◆ Exercise instructions ◆
Could you print exactly the lines of the listing below, starting at the line that has "match s.armEntry i" and ending at the line that has "s.setCtx i (if", and only those lines?

◆ Material to process ◆

Segment Open

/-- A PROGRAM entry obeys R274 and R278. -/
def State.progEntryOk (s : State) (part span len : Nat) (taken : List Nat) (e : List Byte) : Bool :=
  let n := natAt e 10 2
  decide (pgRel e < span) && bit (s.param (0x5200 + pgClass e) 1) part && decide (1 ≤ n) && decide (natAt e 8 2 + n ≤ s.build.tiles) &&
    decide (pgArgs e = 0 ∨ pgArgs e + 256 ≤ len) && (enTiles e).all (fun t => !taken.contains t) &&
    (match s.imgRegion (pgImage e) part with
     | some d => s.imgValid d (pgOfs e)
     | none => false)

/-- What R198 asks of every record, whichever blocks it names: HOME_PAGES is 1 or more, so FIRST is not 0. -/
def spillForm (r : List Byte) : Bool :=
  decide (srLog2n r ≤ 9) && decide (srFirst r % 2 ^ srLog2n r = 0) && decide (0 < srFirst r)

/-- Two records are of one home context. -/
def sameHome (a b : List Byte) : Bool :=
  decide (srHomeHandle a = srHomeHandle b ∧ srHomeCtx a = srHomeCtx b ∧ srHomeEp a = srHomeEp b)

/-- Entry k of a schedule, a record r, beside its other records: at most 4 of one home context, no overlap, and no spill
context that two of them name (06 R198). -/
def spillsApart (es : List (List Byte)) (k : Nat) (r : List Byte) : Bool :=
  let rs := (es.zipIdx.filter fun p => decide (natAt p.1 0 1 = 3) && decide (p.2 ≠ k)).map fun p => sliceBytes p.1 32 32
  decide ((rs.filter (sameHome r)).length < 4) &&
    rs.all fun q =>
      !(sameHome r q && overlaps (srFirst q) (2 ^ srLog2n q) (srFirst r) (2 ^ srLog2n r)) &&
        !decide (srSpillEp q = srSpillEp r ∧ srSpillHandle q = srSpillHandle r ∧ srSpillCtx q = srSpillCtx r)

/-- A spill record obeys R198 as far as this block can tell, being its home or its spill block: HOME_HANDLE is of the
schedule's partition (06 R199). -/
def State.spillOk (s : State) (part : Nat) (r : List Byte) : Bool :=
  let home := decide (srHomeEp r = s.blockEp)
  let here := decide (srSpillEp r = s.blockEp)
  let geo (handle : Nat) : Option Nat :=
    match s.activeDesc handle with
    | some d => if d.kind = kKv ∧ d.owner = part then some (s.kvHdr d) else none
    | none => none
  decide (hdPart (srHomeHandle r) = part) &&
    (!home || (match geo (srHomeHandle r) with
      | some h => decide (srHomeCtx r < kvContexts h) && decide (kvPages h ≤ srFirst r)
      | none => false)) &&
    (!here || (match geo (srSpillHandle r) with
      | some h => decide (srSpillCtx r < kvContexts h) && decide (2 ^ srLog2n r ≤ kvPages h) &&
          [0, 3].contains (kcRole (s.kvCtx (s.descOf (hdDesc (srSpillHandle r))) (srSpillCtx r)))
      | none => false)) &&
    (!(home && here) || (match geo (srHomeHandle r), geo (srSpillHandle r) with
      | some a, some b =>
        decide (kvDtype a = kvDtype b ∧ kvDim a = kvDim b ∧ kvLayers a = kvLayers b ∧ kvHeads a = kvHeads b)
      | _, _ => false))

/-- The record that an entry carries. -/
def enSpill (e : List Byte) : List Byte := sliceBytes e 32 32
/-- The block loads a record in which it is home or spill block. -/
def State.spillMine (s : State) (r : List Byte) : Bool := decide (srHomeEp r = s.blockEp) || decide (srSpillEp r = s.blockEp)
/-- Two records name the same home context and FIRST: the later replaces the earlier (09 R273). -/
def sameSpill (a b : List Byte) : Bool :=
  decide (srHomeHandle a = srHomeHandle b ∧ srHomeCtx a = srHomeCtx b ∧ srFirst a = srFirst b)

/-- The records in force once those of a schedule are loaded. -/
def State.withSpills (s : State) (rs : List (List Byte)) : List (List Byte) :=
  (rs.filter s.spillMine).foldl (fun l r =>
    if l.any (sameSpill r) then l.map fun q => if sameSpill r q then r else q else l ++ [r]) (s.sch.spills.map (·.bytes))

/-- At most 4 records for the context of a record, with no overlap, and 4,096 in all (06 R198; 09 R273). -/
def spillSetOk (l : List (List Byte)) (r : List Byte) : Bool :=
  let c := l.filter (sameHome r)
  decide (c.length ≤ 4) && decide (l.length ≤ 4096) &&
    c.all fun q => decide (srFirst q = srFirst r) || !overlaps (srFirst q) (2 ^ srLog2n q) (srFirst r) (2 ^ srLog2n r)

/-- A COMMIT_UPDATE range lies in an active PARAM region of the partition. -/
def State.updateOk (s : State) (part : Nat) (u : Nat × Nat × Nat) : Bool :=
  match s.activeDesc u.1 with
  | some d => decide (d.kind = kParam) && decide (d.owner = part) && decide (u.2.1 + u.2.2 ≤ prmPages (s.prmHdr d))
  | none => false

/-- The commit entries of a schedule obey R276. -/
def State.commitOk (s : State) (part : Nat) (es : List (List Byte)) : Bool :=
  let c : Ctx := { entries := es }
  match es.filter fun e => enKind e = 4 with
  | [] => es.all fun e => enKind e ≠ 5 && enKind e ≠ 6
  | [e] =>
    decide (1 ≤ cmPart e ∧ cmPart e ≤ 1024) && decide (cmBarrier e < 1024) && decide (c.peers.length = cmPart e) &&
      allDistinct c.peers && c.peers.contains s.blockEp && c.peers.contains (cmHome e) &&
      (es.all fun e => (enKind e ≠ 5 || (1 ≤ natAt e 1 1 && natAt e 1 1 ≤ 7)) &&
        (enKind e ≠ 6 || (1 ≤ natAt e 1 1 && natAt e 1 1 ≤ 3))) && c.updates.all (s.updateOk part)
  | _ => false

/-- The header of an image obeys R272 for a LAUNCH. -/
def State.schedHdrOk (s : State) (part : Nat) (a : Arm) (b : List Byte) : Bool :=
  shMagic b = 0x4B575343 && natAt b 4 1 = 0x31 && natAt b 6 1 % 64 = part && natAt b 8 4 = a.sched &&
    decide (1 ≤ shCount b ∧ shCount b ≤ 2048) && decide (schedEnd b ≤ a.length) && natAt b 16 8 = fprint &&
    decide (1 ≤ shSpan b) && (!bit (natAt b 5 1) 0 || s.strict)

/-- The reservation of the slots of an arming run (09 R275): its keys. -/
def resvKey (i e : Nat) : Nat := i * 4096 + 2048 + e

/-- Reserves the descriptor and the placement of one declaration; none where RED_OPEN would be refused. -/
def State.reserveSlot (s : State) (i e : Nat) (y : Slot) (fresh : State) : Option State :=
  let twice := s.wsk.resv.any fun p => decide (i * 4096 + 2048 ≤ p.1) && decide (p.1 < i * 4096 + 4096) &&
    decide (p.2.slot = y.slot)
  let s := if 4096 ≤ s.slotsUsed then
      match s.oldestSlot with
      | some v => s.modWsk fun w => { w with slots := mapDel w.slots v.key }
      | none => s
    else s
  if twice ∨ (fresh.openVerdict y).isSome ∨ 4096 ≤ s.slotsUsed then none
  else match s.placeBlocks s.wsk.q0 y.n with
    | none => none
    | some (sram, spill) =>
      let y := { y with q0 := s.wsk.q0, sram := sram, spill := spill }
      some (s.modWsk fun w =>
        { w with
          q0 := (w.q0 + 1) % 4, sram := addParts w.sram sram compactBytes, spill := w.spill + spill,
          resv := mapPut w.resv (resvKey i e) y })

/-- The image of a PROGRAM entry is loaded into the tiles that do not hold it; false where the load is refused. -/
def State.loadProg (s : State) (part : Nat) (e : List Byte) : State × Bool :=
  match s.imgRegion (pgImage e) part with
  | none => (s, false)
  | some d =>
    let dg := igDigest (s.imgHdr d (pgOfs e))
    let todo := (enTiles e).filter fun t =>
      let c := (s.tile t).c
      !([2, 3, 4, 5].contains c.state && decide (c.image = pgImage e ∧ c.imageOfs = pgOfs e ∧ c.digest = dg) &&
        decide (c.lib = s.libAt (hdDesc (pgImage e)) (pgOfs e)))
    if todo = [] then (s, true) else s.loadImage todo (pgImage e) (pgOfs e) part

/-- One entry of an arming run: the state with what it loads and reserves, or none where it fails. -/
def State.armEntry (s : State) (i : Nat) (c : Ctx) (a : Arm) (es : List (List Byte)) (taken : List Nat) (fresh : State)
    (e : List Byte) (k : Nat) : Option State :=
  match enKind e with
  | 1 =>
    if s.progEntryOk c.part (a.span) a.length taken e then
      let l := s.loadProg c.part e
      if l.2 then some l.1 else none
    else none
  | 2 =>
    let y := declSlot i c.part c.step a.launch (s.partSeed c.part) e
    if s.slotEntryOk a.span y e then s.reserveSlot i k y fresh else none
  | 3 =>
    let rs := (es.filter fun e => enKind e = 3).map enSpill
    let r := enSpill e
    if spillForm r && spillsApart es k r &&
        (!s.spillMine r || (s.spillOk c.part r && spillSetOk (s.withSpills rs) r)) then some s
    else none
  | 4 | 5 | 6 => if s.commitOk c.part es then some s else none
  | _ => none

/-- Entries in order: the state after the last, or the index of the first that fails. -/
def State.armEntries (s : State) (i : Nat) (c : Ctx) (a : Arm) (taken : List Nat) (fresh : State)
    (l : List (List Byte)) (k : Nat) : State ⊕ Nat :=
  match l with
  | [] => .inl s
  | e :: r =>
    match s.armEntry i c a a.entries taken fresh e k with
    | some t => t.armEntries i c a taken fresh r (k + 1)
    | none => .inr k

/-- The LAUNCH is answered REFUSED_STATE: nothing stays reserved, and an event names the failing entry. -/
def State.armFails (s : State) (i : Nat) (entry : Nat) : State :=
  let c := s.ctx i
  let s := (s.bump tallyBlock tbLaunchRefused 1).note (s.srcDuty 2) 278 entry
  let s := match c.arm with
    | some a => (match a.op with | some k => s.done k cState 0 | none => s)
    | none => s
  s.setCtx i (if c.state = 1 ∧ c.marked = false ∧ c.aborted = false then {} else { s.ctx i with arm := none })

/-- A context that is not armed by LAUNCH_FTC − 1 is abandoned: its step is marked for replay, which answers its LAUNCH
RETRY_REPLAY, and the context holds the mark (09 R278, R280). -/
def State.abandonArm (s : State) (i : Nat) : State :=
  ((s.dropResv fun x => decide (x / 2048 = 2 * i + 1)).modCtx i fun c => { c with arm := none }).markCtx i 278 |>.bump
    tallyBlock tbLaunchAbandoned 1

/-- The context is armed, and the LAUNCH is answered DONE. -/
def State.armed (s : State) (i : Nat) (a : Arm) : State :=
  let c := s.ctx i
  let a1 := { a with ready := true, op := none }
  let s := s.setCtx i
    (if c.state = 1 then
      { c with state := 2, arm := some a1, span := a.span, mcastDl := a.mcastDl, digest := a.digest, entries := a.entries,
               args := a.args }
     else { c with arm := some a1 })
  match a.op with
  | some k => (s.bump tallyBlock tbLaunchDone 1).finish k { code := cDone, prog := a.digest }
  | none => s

Segment Closed

◆ Reply ◆
    match s.armEntry i c a a.entries taken fresh e k with
    | some t => t.armEntries i c a taken fresh r (k + 1)
    | none => .inr k

/-- The LAUNCH is answered REFUSED_STATE: nothing stays reserved, and an event names the failing entry. -/
def State.armFails (s : State) (i : Nat) (entry : Nat) : State :=
  let c := s.ctx i
  let s := (s.bump tallyBlock tbLaunchRefused 1).note (s.srcDuty 2) 278 entry
  let s := match c.arm with
    | some a => (match a.op with | some k => s.done k cState 0 | none => s)
    | none => s
  s.setCtx i (if c.state = 1 ∧ c.marked = false ∧ c.aborted = false then {} else { s.ctx i with arm := none })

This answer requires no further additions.